_Work instruction_
Return every line of the listing below, unchanged, from its first line to the line holding "theorem ldBody_touches : ∀", that line included.

=-=-=

-- ==== Sys2Proof/Laws/TouchIsaMem.lean ====
section
/-! SUPPORT. Which parts of the state the definitions of Machine/IsaMem.lean touch: one lemma for each, the proofs written by a
script from their shape. -/

namespace Sys2Proof.Machine

theorem ldBody_touches : ∀ a0 a1 a2 a3 a4 a5 a6 a7,
    TouchesR (.freeCtr :: .cyc :: .pulses :: .devTimer :: .regs :: .shadow :: .sys :: .log :: .spindles :: .encoders :: .encSince :: .timers :: .ptp :: .adcs :: .comparators :: .demods :: .sectors :: .pairs :: .groups :: .tripPins :: .zonePins :: .plate :: .loops :: .place :: .cores :: .aic :: .dma :: .outbound :: .consoles :: .conJobs :: .pipes :: .streams :: .active :: .mover :: .heads :: .audio :: .keepers :: .sec :: .cvs :: .hosts :: .dict :: .canNode :: .cans :: .aborts :: .iotlb :: .sbOld :: .tsClaimed :: .mem :: .poison :: .checks :: []) a7 (ldBody a0 a1 a2 a3 a4 a5 a6 a7) := by
  intro a0 a1 a2 a3 a4 a5 a6 a7
  unfold ldBody
  extract_lets +onlyGivenNames x0
  clear_value x0
  extract_lets +onlyGivenNames x1
  clear_value x1
  extract_lets +onlyGivenNames x2
  refine touches_cut_ofR x2 (fun p => p.2) ?_ (fun h2 => ?_)
  · unfold x2
    refine touches_after ?_ (checkAccess_touches _ _ _ _ _) (by decide)
    exact touches_refl _ _
  clear_value x2
  split
  · show Touches _ _ _
    dsimp only [Res.st]
    assumption
  · refine touchesR_after ?_ (loadStart_touches _ _ _) (by decide)
    assumption

theorem execLd_touches : ∀ a0 a1 a2 a3 a4 a5 a6 a7,
    ∃ t, execLd a0 a1 a2 a3 a4 a5 a6 a7 = .next t ∧ Touches (.freeCtr :: .cyc :: .pulses :: .devTimer :: .regs :: .shadow :: .sys :: .log :: .spindles :: .encoders :: .encSince :: .timers :: .ptp :: .adcs :: .comparators :: .demods :: .sectors :: .pairs :: .groups :: .tripPins :: .zonePins :: .plate :: .loops :: .place :: .cores :: .aic :: .dma :: .outbound :: .consoles :: .conJobs :: .pipes :: .streams :: .active :: .mover :: .heads :: .audio :: .keepers :: .sec :: .cvs :: .hosts :: .dict :: .canNode :: .cans :: .aborts :: .iotlb :: .sbOld :: .tsClaimed :: .mem :: .poison :: .checks :: []) a7 t := by
  intro a0 a1 a2 a3 a4 a5 a6 a7
  unfold execLd
  refine ⟨_, rfl, ?_⟩
  refine issue_touches (by decide) (fun _ => ?_) ?_
  · refine touchesR_after ?_ (ldBody_touches _ _ _ _ _ _ _ _) (by decide)
    exact touches_refl _ _
  · exact touches_refl _ _

theorem stBody_touches : ∀ a0 a1 a2 a3 a4 a5 a6,
    TouchesR (.freeCtr :: .cyc :: .pulses :: .devTimer :: .regs :: .sys :: .log :: .spindles :: .encoders :: .encSince :: .timers :: .ptp :: .adcs :: .comparators :: .demods :: .sectors :: .pairs :: .groups :: .tripPins :: .zonePins :: .plate :: .loops :: .place :: .cores :: .aic :: .dma :: .outbound :: .consoles :: .conJobs :: .pipes :: .streams :: .active :: .mover :: .heads :: .audio :: .keepers :: .sec :: .cvs :: .hosts :: .dict :: .canNode :: .aborts :: .iotlb :: .sbOld :: .tsClaimed :: .mem :: .poison :: .checks :: []) a6 (stBody a0 a1 a2 a3 a4 a5 a6) := by
  intro a0 a1 a2 a3 a4 a5 a6
  unfold stBody
  extract_lets +onlyGivenNames x0
  clear_value x0
  extract_lets +onlyGivenNames x1
  clear_value x1
  extract_lets +onlyGivenNames x2
  refine touches_cut_ofR x2 (fun p => p.2) ?_ (fun h2 => ?_)
  · unfold x2
    refine touches_after ?_ (checkAccess_touches _ _ _ _ _) (by decide)
    exact touches_refl _ _
  clear_value x2
  split
  · show Touches _ _ _
    dsimp only [Res.st]
    assumption
  · extract_lets +onlyGivenNames x3
    refine touches_cut_ofR x3 (fun p => p) ?_ (fun h3 => ?_)
    · unfold x3
      refine touches_after ?_ (storeParts_touches _ _ _ _) (by decide)
      assumption
    clear_value x3
    show Touches _ _ _
    dsimp only [Res.st]
    refine touches_ite ?_ ?_
    · refine touches_after ?_ (setGreg_touches _ _ _ _) (by decide)
      assumption
    · assumption

theorem execSt_touches : ∀ a0 a1 a2 a3 a4 a5 a6,
    ∃ t, execSt a0 a1 a2 a3 a4 a5 a6 = .next t ∧ Touches (.freeCtr :: .cyc :: .pulses :: .devTimer :: .regs :: .sys :: .log :: .spindles :: .encoders :: .encSince :: .timers :: .ptp :: .adcs :: .comparators :: .demods :: .sectors :: .pairs :: .groups :: .tripPins :: .zonePins :: .plate :: .loops :: .place :: .cores :: .aic :: .dma :: .outbound :: .consoles :: .conJobs :: .pipes :: .streams :: .active :: .mover :: .heads :: .audio :: .keepers :: .sec :: .cvs :: .hosts :: .dict :: .canNode :: .aborts :: .iotlb :: .sbOld :: .tsClaimed :: .mem :: .poison :: .checks :: []) a6 t := by
  intro a0 a1 a2 a3 a4 a5 a6
  unfold execSt
  refine ⟨_, rfl, ?_⟩
  refine issue_touches (by decide) (fun _ => ?_) ?_
  · refine touchesR_after ?_ (stBody_touches _ _ _ _ _ _ _) (by decide)
    exact touches_refl _ _
  · exact touches_refl _ _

=-=-=

_Answer section_
-- ==== Sys2Proof/Laws/TouchIsaMem.lean ====
section
/-! SUPPORT. Which parts of the state the definitions of Machine/IsaMem.lean touch: one lemma for each, the proofs written by a
script from their shape. -/

namespace Sys2Proof.Machine

theorem ldBody_touches : ∀ a0 a1 a2 a3 a4 a5 a6 a7,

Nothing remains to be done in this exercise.